Sur ce, il fit volte-face et disparut.
Ainsi l’oignon pelé, je pleurai les couches de ma personne décomposée qui gisaient éparses et ne laissaient plus rien. Et plus rien d’autre que moi qui n’existais plus, ayant perdu toute force et toute forme. Seul flottait le parfum coruscant d’un bulbe qui s’était ouvert et qui dans la déhiscence avait ravalé toute présence. Je n’existais plus. Non pas par les coups des insultes, rien ne nous matérialise plus et ne nous rend plus concrets que ce qui nous contre dans l’adversité. Mais j’avais été confrontée à un discours dont la vitupération violente avait laissé filtrer toute la vérité de moi-même, mon reflet même dans un miroir qui me ceignait jusqu’à l’enfermement. Je venais d’être confrontée à la vérité dans sa nudité qui consiste en l’" évidemment " de toute vérité par sa bonde. Plus disloquée que jamais, livrée de tous mes morceaux aux crocs de ma conscience, j’avais mis le doigt dans l’engrenage et j’entrais ainsi à la suite de mon doigt, par toute la continuité et contiguïté du corps au bras, entière dans la rotation infernale du mouvement de ne plus savoir par où commencer. Car je ne m’arrêterais plus. La sentence était désormais exécutée sans répit. J’étais redevenue ce que j’étais devenue à l’issue d’un rêve qui contenait une réalité qui aurait dû le déborder. Mais il n’en était rien. Je n’échappais pas à moi-même comme rêve de moi-même. La bifurcation de ma route vers sa propre trajectoire, s’inscrivait dans le sol, sous mes pieds, du seul fait que je marchais et que l’on ne choisit que selon le jet de choisir.

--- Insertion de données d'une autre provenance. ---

-- ==== Sys2Proof/Machine/NativeKeys.lean ====
section
/-! DEFINITION. Native key-management opcodes: key blocks (R302 to R308), generation, deletion, check values,
legacy bindings (R195, R309, R698, R699), the DUKPT initial key, and RANDOM_GET. -/

namespace Sys2Proof.Machine

/-! ## Key blocks -/

/-- The value of a hexadecimal digit. -/
def hexDigit? (b : Byte) : Option Nat :=
  let n := b.toNat
  if 0x30 ≤ n ∧ n ≤ 0x39 then some (n - 0x30) else if 0x41 ≤ n ∧ n ≤ 0x46 then some (n - 0x37) else none

/-- The value of a string of digits in a base; nothing where a digit is not one of the base. -/
def digits? (base : Nat) (b : Bytes) : Option Nat :=
  b.foldl (fun acc x => match acc, hexDigit? x with
    | some v, some d => if d < base then some (base * v + d) else none
    | _, _ => none) (some 0)

/-- A hexadecimal digit in ASCII. -/
def hexChar (n : Nat) : Byte := BitVec.ofNat 8 (if n < 10 then 0x30 + n else 0x37 + n)

/-- n digits of a number in a base, most significant first, in ASCII. -/
def digitsOf (base : Nat) : Nat → Nat → Bytes
  | 0, _ => []
  | n + 1, v => digitsOf base n (v / base) ++ [hexChar (v % base)]

/-- The parts of a key block that its syntax gives (Table 7-14). -/
structure KeyBlock where
  usage : Bytes := []
  alg : Nat := 0
  mode : Nat := 0
  exportable : Nat := 0
  blocks : List (Bytes × Bytes) := []
  deriving DecidableEq, Repr

/-- The block size, and the characters of the MAC, of a version. -/
def keyblockSizes? (version : Nat) : Option (Nat × Nat) :=
  if version = 0x42 then some (8, 16) else if version = 0x43 then some (8, 8)
  else if version = 0x44 then some (16, 32) else none

/-- Whether an optional block's identifier is accepted (R305): the seven that X9.143 gives, and those that
begin with a digit. -/
def optionalOk (id : Bytes) : Bool :=
  [ascii "KC", ascii "KP", ascii "KS", ascii "IK", ascii "TS", ascii "HM", ascii "PB"].contains id
    || (let c := (byteAt id 0).toNat; decide (0x30 ≤ c) && decide (c ≤ 0x39))

/-- Read n optional blocks from an offset: identifiers with their data, and the offset after them. -/
def optionalBlocks (b : Bytes) : Nat → Nat → Option (List (Bytes × Bytes) × Nat)
  | 0, off => some ([], off)
  | n + 1, off =>
    let id := slice b off 2
    if !optionalOk id || b.length < off + 4 then none else
    match digits? 16 (slice b (off + 2) 2) with
    | none => none
    | some short =>
      let long := (digits? 16 (slice b (off + 4) 2)).getD 0
      let head := if short = 0 then 6 + long else 4
      let len? := if short = 0 then digits? 16 (slice b (off + 6) long) else some short
      match len? with
      | none => none
      | some len =>
        if len < head ∨ b.length < off + len then none else
        match optionalBlocks b n (off + len) with
        | none => none
        | some (t, e) => some ((id, slice b (off + head) (len - head)) :: t, e)

/-- NOT_BEFORE, NOT_AFTER and USE_LIMIT of block 9U, with no window and no limit where it is absent (R306). -/
def windowOf? (bs : List (Bytes × Bytes)) : Option (Nat × Nat × Nat) :=
  match bs.find? fun x => x.1 == ascii "9U" with
  | none => some (0, 0xFFFFFFFFFF, 0)
  | some (_, d) =>
    match digits? 16 (slice d 0 10), digits? 16 (slice d 10 10), digits? 16 (slice d 20 16) with
    | some nb, some na, some lim => if d.length = 36 ∧ nb < na then some (nb, na, lim) else none
    | _, _, _ => none

/-- Step 2 of R303: the header syntax, the optional blocks and the lengths. -/
def parseKeyBlock? (b : Bytes) : Option KeyBlock :=
  match keyblockSizes? (byteAt b 0).toNat, digits? 10 (slice b 1 4), digits? 10 (slice b 12 2) with
  | some (bs, mac), some len, some n =>
    match optionalBlocks b n 16 with
    | none => none
    | some (blocks, off) =>
      let enc := b.length - off - mac
      if len = b.length ∧ 16 ≤ b.length ∧ off % bs = 0 ∧ off + mac < b.length ∧ enc % (2 * bs) = 0
          ∧ ((b.drop off).all fun x => (hexDigit? x).isSome) = true ∧ (windowOf? blocks).isSome
          ∧ [0x45, 0x4E, 0x53].contains (byteAt b 11).toNat = true then
        some { usage := slice b 5 2, alg := (byteAt b 7).toNat, mode := (byteAt b 8).toNat,
               exportable := (byteAt b 11).toNat, blocks := blocks }
      else none
  | _, _, _ => none

/-- Whether Table 7-11 lists an algorithm letter: T, A, H, R, E. -/
def importAlg (alg : Nat) : Bool := [0x54, 0x41, 0x48, 0x52, 0x45].contains alg

/-- The TYPE that a listed algorithm letter and the length of a decrypted key fix (R304, Table 7-5). -/
def importType? (alg : Nat) (key : Bytes) : Option Nat :=
  let n := key.length
  let modulus := leField key 0 2
  match alg, n with
  | 0x54, 16 => some 1
  | 0x54, 24 => some 2
  | 0x41, 16 => some 3
  | 0x41, 24 => some 4
  | 0x41, 32 => some 5
  | 0x45, 32 => some 0x20
  | 0x45, 48 => some 0x21
  | 0x45, 66 => some 0x22
  | 0x45, 65 => some 0x28
  | 0x45, 97 => some 0x29
  | 0x45, 133 => some 0x2A
  | 0x48, _ => if 16 ≤ n ∧ n ≤ 64 then some 6 else none
  | 0x52, _ =>
    if rsaModulusOk 0x10 modulus && n == 2 + Config.rsaBodyBytes true modulus then some 0x10
    else if rsaModulusOk 0x11 modulus && n == 2 + Config.rsaBodyBytes false modulus then some 0x11
    else none
  | _, _ => none

/-- The USAGE of a key usage, an algorithm and a mode of use (Table 7-11). -/
def importUsage? (u : Bytes) (alg mode : Nat) : Option (BitVec 16) :=
  let c := (byteAt u 0).toNat
  let d := (byteAt u 1).toNat
  let ta := alg == 0x54 || alg == 0x41
  let pick := fun (a b : BitVec 16) =>
    if mode = 0x45 then some a else if mode = 0x44 then some b else if mode = 0x42 then some (a ||| b) else none
  if c = 0x42 ∧ d = 0x30 ∧ ta = true then if mode = 0x58 then some 0x0200 else none
  else if c = 0x4B ∧ (d = 0x30 ∨ d = 0x31) ∧ ta = true then pick 0x0010 0x0020
  else if c = 0x50 ∧ d = 0x30 ∧ ta = true then pick 0x0040 0x0080
  else if c = 0x56 ∧ 0x30 ≤ d ∧ d ≤ 0x32 ∧ ta = true then
    if mode = 0x43 ∨ mode = 0x56 then some 0x0100 else none
  else if c = 0x4D ∧ 0x30 ≤ d ∧ d ≤ 0x38 ∧ (ta = true ∨ alg = 0x48) then
    if mode = 0x47 then some 0x0004 else if mode = 0x56 then some 0x0008
    else if mode = 0x43 then some 0x000C else none
  else if c = 0x44 ∧ d = 0x30 ∧ ta = true then pick 0x0001 0x0002
  else if c = 0x43 ∧ d = 0x30 ∧ ta = true then
    if mode = 0x43 ∨ mode = 0x47 ∨ mode = 0x56 then some 0x2000 else none
  else if c = 0x45 ∧ 0x30 ≤ d ∧ d ≤ 0x32 ∧ ta = true then if mode = 0x58 then some 0x4200 else none
  else if c = 0x53 ∧ d = 0x30 ∧ (alg = 0x52 ∨ alg = 0x45) then
    if mode = 0x53 then some 0x0400 else if mode = 0x56 then some 0x0800 else none
  else if c = 0x44 ∧ d = 0x31 ∧ alg = 0x52 then if mode = 0x44 then some 0x0002 else none
  else none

Je continuerai à vous parler bien sûr, à vous tous qui m’entourez, mais cela ne le sera jamais plus qu’avec cette aiguë conscience de vous dire cela seulement que je vous dis. Tout ce qui en déborde fait partie intégrante du dire. Je suis confrontée à la Limite purpurine, celle que rien n’atténue, celle qui ne peut pas " y mettre les formes " simplement parce qu’à son confin, en quoi elle con-siste, se dénoue toute tentative de forme.
Je saluai les étudiants et disparus dans la porte ouverte.
Fin
"Et plus chair vive que morte" a été écrit du 07 au 09 mai 2010.